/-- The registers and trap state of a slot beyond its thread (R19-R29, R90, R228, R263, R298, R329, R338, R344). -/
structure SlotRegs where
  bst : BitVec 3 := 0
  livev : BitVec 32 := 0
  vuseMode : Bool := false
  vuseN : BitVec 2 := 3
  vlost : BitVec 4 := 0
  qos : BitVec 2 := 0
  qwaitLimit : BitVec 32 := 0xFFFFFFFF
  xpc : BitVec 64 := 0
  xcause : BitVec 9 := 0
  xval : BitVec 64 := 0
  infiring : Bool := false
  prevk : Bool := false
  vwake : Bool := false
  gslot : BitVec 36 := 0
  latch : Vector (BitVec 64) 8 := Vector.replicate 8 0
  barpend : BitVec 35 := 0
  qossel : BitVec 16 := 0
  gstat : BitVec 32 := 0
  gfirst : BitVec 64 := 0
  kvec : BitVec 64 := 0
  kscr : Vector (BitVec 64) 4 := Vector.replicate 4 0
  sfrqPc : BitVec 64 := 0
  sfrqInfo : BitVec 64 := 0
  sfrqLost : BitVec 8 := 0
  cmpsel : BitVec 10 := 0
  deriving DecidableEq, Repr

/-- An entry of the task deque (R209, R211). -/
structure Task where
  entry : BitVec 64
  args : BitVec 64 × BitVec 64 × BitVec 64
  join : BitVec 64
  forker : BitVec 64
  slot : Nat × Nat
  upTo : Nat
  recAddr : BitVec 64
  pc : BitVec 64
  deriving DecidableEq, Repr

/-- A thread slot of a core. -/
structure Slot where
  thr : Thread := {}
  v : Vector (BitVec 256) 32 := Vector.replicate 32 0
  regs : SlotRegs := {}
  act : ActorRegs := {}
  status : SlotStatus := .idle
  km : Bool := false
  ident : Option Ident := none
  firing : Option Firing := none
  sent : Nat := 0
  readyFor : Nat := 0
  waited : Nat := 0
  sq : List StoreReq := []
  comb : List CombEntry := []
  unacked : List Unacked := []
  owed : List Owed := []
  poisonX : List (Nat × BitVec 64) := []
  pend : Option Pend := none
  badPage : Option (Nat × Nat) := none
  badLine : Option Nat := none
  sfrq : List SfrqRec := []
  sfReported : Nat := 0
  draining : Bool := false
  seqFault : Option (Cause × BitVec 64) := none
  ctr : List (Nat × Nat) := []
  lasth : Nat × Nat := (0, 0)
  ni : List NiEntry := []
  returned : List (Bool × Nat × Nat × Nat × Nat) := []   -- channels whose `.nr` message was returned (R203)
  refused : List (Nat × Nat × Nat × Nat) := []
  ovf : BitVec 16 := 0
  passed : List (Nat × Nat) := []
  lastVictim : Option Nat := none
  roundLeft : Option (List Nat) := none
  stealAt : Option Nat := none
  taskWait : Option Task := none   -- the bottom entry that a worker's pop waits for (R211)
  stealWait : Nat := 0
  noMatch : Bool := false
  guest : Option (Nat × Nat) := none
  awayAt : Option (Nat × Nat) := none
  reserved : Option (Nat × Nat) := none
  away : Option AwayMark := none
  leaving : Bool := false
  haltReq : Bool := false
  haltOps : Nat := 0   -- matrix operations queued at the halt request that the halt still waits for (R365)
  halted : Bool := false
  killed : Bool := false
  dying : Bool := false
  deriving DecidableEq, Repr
################
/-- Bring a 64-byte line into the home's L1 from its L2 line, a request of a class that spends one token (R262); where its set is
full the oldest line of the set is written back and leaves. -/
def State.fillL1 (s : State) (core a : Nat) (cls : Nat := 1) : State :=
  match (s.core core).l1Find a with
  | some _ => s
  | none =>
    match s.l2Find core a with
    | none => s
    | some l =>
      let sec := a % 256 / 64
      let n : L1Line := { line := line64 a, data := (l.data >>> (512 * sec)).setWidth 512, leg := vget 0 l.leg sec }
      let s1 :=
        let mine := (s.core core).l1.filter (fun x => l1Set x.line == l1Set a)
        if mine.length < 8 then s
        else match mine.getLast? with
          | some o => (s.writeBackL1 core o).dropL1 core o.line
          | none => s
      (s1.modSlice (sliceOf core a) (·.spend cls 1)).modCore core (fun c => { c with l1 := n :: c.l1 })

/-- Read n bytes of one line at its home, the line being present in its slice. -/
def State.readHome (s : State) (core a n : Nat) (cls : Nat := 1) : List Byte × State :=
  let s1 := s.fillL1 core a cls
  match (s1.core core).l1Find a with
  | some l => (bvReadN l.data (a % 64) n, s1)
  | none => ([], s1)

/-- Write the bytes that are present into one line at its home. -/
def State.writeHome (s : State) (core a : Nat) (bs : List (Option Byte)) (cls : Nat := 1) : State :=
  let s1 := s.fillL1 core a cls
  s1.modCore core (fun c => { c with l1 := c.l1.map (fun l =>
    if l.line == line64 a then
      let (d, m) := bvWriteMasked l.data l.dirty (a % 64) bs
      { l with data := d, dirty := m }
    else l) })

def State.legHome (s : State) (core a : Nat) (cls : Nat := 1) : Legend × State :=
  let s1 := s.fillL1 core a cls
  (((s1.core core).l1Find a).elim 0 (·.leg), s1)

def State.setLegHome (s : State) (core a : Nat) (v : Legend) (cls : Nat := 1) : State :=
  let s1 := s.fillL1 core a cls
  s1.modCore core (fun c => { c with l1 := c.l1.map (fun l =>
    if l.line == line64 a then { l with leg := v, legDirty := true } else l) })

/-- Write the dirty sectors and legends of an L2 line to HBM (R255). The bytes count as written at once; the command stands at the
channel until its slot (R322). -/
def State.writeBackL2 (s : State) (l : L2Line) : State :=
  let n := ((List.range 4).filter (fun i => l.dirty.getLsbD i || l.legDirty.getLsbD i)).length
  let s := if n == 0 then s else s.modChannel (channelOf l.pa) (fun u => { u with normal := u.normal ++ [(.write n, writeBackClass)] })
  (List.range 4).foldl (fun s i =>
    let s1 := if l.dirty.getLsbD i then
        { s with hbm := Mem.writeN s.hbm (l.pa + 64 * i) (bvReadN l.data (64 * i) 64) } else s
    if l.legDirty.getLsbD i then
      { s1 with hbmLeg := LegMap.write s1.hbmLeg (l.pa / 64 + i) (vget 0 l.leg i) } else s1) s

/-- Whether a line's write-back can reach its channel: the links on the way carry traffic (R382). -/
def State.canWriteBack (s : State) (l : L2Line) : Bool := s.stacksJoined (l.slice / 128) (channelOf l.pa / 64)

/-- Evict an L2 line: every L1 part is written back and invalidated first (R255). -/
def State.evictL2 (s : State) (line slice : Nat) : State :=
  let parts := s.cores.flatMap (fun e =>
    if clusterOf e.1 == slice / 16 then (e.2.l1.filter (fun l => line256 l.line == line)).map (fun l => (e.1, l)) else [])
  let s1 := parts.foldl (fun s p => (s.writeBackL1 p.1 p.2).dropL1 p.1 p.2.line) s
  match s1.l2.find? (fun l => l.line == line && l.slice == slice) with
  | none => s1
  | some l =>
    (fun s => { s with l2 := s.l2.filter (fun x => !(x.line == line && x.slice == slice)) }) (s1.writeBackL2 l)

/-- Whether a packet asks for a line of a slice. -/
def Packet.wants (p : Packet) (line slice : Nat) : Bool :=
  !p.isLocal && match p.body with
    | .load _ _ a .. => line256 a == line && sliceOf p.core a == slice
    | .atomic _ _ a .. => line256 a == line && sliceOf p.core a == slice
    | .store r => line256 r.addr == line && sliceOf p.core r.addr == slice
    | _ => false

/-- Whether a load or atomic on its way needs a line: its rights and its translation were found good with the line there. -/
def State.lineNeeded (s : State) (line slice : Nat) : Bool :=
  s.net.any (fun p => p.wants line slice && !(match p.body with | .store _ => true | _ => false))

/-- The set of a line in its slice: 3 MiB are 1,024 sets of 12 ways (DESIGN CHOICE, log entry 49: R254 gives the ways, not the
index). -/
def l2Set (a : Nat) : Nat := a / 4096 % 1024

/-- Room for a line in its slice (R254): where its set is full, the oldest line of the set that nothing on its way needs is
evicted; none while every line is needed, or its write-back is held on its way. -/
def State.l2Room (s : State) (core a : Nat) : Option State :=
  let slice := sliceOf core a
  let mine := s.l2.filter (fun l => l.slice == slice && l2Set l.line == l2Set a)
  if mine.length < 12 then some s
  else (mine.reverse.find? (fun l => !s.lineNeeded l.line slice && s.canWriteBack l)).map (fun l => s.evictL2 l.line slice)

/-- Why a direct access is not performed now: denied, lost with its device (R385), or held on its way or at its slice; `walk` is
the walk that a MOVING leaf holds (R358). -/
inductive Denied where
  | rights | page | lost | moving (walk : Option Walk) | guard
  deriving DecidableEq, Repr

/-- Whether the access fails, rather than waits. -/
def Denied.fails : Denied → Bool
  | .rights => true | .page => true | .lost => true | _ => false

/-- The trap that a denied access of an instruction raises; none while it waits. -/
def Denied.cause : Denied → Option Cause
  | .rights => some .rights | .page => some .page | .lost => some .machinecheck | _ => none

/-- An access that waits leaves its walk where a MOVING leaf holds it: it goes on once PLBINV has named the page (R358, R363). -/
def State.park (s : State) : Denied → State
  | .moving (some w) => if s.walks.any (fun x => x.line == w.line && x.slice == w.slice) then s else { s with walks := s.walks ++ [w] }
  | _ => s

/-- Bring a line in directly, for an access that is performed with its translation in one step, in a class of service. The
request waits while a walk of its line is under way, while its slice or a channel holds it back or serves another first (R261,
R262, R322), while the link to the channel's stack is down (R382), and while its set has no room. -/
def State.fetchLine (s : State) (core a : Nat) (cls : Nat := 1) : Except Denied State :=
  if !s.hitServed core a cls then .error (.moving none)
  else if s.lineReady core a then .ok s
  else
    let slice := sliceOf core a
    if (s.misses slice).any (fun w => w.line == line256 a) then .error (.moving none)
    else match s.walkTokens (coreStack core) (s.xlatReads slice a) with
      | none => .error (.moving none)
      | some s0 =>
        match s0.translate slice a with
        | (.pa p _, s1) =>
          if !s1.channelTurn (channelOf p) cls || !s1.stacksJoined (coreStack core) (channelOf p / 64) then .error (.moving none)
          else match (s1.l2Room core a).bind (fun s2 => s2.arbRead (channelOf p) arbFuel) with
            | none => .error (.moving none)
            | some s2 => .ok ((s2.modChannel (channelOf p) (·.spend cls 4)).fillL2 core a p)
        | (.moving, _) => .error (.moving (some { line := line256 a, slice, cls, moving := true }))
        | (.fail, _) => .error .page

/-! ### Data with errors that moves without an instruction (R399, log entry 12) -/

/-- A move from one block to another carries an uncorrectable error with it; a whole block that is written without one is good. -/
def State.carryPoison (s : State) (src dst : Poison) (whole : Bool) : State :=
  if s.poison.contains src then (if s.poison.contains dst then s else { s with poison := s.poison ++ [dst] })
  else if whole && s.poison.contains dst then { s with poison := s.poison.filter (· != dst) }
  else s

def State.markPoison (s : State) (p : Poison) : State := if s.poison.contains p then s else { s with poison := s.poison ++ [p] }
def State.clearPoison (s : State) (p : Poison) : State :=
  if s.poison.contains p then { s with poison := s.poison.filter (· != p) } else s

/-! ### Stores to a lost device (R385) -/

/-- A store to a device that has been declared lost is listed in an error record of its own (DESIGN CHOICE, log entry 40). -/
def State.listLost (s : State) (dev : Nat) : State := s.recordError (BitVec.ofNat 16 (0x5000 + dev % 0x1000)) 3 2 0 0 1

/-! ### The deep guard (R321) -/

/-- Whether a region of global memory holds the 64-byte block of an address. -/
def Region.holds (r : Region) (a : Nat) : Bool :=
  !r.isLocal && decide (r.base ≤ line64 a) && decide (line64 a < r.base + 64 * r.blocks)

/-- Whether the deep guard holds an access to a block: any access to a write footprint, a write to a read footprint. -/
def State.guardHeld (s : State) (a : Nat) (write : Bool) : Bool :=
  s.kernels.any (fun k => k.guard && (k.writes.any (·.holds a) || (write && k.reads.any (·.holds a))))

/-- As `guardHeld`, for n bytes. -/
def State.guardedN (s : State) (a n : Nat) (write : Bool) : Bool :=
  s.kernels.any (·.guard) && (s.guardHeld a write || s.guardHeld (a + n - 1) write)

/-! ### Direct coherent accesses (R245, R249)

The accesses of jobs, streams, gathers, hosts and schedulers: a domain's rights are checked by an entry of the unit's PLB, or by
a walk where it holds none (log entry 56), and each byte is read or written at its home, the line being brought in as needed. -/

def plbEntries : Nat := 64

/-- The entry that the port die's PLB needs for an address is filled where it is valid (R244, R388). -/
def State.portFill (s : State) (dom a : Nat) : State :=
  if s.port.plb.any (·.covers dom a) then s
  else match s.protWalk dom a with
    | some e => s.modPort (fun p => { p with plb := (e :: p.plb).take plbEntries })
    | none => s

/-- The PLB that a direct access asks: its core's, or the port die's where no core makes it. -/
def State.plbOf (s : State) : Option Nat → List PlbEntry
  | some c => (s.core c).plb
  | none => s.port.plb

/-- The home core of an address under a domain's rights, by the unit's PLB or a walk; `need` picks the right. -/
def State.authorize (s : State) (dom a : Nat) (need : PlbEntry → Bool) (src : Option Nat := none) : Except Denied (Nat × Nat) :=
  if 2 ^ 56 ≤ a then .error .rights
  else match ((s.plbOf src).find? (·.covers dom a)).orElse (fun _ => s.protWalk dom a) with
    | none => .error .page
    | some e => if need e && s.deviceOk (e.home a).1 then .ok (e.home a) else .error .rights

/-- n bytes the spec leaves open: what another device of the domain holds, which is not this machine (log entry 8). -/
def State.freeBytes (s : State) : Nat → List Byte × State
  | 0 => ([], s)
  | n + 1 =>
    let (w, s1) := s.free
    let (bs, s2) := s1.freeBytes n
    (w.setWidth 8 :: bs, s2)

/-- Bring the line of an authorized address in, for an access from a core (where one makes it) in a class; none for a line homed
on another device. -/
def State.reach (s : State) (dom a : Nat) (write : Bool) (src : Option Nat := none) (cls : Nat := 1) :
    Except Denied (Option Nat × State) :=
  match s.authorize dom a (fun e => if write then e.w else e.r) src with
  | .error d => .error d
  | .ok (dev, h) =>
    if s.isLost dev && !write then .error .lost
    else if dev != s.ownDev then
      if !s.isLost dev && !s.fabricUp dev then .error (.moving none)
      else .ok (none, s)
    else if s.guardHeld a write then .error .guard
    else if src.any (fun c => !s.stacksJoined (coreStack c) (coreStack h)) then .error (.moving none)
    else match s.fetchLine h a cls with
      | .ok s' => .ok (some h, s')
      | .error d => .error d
################
**What you need to do**
Above are the records; from them, give again exactly the lines from the one containing "R338, R344). -/" through the one containing "sfrqPc : BitVec 64 := 0", both included.

**Solution for this exercise**
/-- The registers and trap state of a slot beyond its thread (R19-R29, R90, R228, R263, R298, R329, R338, R344). -/
structure SlotRegs where
  bst : BitVec 3 := 0
  livev : BitVec 32 := 0
  vuseMode : Bool := false
  vuseN : BitVec 2 := 3
  vlost : BitVec 4 := 0
  qos : BitVec 2 := 0
  qwaitLimit : BitVec 32 := 0xFFFFFFFF
  xpc : BitVec 64 := 0
  xcause : BitVec 9 := 0
  xval : BitVec 64 := 0
  infiring : Bool := false
  prevk : Bool := false
  vwake : Bool := false
  gslot : BitVec 36 := 0
  latch : Vector (BitVec 64) 8 := Vector.replicate 8 0
  barpend : BitVec 35 := 0
  qossel : BitVec 16 := 0
  gstat : BitVec 32 := 0
  gfirst : BitVec 64 := 0
  kvec : BitVec 64 := 0
  kscr : Vector (BitVec 64) 4 := Vector.replicate 4 0
  sfrqPc : BitVec 64 := 0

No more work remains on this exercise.